WHAT THE TASK ASKS: Would you return, word for word, the lines of the data below from the line with "## Order -/" through the line with "(sendMessage .fjz p", and no others?

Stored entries
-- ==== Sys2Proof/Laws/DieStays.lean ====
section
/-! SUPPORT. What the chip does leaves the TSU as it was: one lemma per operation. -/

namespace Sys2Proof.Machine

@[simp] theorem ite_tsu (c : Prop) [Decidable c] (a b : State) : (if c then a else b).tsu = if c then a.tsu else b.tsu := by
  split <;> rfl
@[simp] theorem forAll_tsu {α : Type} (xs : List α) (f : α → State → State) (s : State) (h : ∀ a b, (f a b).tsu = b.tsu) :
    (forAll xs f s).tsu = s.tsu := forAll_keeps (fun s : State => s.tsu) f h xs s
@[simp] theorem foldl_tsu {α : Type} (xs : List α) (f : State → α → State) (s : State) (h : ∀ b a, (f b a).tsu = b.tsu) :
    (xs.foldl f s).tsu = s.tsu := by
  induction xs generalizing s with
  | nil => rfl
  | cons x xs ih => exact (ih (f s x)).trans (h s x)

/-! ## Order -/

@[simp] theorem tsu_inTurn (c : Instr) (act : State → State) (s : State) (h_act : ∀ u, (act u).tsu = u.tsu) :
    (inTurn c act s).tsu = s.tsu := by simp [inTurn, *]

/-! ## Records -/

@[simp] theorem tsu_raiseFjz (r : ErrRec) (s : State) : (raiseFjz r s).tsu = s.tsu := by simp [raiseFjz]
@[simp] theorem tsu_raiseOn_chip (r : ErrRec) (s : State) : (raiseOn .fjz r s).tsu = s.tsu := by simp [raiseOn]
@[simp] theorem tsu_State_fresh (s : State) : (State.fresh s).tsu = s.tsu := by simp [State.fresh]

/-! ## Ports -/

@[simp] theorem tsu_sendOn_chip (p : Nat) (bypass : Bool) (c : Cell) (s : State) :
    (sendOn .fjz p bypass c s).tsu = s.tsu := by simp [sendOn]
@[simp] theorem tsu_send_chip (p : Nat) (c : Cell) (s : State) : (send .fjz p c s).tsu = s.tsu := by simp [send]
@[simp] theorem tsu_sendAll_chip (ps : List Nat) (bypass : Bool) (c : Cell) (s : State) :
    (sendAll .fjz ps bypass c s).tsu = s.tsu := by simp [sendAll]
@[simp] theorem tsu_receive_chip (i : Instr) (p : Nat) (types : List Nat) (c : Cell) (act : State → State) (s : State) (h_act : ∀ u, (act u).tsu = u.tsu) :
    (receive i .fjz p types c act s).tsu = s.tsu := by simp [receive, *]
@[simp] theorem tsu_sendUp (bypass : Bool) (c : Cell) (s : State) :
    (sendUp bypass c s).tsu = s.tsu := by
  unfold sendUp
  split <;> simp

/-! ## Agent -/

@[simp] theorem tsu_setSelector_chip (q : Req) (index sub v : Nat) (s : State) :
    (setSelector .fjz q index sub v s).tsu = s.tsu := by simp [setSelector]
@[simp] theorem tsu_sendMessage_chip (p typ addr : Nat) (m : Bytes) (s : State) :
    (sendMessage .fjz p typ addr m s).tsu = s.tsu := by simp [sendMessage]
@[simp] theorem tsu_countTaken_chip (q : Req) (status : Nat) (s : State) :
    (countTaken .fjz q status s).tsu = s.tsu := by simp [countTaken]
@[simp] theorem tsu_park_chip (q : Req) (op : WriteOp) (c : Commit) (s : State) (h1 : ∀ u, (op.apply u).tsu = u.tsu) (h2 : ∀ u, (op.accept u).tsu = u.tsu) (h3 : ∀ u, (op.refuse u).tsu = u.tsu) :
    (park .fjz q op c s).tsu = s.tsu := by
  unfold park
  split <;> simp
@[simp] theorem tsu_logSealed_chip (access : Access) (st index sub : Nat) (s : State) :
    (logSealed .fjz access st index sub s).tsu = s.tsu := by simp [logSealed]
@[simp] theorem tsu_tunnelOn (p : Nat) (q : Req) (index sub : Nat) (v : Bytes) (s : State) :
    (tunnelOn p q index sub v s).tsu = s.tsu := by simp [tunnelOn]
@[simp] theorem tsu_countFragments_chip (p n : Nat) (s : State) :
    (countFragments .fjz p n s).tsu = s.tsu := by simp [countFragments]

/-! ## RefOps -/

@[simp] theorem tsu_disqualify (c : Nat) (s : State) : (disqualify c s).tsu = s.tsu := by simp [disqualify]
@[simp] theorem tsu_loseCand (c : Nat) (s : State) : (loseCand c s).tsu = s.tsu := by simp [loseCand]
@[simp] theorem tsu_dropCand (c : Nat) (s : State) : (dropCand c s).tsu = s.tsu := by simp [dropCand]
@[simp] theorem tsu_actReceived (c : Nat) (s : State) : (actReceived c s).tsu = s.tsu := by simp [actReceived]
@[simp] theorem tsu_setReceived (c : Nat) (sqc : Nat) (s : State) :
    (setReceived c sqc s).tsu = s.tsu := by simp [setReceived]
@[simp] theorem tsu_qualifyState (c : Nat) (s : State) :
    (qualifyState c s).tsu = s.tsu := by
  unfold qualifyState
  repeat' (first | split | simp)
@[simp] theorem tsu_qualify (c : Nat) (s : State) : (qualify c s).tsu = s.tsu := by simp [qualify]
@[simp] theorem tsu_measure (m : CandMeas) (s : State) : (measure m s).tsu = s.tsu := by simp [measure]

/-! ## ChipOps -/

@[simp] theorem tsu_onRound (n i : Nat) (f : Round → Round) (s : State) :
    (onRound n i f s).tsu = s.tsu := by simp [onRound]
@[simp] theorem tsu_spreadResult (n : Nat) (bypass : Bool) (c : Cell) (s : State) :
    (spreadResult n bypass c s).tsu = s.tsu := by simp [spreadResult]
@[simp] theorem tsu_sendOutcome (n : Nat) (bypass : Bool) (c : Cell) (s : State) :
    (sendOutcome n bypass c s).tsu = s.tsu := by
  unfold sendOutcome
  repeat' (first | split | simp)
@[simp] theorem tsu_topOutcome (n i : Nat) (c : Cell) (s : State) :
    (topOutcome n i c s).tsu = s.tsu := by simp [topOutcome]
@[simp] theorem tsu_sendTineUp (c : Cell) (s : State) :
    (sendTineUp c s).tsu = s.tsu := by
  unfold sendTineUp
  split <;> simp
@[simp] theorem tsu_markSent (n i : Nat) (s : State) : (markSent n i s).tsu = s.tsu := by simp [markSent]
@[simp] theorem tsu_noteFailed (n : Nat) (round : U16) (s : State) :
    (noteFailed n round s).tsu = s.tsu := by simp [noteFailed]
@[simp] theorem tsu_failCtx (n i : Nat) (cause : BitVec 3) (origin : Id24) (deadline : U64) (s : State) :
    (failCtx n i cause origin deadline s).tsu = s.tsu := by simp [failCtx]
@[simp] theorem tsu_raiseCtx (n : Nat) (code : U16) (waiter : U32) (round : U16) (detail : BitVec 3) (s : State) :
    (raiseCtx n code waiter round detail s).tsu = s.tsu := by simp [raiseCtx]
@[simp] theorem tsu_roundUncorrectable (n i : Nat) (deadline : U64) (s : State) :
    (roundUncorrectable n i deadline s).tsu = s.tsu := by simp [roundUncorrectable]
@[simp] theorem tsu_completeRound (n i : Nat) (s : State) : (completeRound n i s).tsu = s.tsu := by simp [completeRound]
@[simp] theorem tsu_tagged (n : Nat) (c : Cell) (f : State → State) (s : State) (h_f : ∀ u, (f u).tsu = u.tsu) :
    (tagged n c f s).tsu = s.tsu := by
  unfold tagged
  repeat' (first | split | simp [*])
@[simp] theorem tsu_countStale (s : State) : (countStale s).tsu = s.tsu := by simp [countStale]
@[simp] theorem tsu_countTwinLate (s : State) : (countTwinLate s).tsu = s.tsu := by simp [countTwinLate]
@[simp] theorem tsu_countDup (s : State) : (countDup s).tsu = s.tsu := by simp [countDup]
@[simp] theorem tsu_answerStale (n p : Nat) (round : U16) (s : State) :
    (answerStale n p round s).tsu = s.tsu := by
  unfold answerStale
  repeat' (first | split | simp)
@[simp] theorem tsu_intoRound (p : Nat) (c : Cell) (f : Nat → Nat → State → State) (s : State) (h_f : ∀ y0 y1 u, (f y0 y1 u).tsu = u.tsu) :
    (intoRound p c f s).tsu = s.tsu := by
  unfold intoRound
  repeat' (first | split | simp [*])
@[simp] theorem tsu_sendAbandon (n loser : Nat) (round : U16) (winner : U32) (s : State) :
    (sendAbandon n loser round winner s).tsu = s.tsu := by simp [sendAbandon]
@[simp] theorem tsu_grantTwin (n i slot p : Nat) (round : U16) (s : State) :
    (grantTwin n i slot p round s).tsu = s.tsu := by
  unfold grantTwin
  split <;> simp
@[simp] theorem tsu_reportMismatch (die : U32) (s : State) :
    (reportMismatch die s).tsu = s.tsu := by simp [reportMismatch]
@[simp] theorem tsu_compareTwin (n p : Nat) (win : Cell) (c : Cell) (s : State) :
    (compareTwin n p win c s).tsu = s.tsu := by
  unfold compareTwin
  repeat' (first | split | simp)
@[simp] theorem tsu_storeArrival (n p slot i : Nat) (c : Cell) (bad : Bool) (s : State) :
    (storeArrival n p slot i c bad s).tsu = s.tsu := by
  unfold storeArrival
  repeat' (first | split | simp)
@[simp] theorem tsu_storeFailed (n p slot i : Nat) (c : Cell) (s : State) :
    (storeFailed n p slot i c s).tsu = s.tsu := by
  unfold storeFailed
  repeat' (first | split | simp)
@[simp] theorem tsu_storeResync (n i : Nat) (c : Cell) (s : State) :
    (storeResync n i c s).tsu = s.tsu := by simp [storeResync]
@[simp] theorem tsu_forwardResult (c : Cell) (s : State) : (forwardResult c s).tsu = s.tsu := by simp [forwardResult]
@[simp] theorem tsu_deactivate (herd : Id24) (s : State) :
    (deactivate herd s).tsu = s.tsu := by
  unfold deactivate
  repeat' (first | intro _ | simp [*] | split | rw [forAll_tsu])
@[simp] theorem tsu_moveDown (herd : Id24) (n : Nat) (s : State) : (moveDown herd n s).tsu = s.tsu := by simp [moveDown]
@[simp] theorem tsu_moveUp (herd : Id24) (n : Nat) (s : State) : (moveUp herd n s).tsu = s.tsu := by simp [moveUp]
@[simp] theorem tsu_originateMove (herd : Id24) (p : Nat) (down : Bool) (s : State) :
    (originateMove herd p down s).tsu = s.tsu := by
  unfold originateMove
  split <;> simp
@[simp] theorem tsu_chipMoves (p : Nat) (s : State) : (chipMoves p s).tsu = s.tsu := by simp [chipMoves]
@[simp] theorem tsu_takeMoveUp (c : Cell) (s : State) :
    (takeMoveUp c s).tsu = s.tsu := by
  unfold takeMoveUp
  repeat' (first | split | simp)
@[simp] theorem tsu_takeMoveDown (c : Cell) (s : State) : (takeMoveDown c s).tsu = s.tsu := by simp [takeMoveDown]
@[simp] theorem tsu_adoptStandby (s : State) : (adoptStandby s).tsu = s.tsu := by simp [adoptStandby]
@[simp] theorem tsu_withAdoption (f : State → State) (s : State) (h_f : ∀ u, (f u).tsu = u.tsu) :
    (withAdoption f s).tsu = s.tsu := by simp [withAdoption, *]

ANSWER TO THIS TASK:
/-! ## Order -/

@[simp] theorem tsu_inTurn (c : Instr) (act : State → State) (s : State) (h_act : ∀ u, (act u).tsu = u.tsu) :
    (inTurn c act s).tsu = s.tsu := by simp [inTurn, *]

/-! ## Records -/

@[simp] theorem tsu_raiseFjz (r : ErrRec) (s : State) : (raiseFjz r s).tsu = s.tsu := by simp [raiseFjz]
@[simp] theorem tsu_raiseOn_chip (r : ErrRec) (s : State) : (raiseOn .fjz r s).tsu = s.tsu := by simp [raiseOn]
@[simp] theorem tsu_State_fresh (s : State) : (State.fresh s).tsu = s.tsu := by simp [State.fresh]

/-! ## Ports -/

@[simp] theorem tsu_sendOn_chip (p : Nat) (bypass : Bool) (c : Cell) (s : State) :
    (sendOn .fjz p bypass c s).tsu = s.tsu := by simp [sendOn]
@[simp] theorem tsu_send_chip (p : Nat) (c : Cell) (s : State) : (send .fjz p c s).tsu = s.tsu := by simp [send]
@[simp] theorem tsu_sendAll_chip (ps : List Nat) (bypass : Bool) (c : Cell) (s : State) :
    (sendAll .fjz ps bypass c s).tsu = s.tsu := by simp [sendAll]
@[simp] theorem tsu_receive_chip (i : Instr) (p : Nat) (types : List Nat) (c : Cell) (act : State → State) (s : State) (h_act : ∀ u, (act u).tsu = u.tsu) :
    (receive i .fjz p types c act s).tsu = s.tsu := by simp [receive, *]
@[simp] theorem tsu_sendUp (bypass : Bool) (c : Cell) (s : State) :
    (sendUp bypass c s).tsu = s.tsu := by
  unfold sendUp
  split <;> simp

/-! ## Agent -/

@[simp] theorem tsu_setSelector_chip (q : Req) (index sub v : Nat) (s : State) :
    (setSelector .fjz q index sub v s).tsu = s.tsu := by simp [setSelector]
@[simp] theorem tsu_sendMessage_chip (p typ addr : Nat) (m : Bytes) (s : State) :
    (sendMessage .fjz p typ addr m s).tsu = s.tsu := by simp [sendMessage]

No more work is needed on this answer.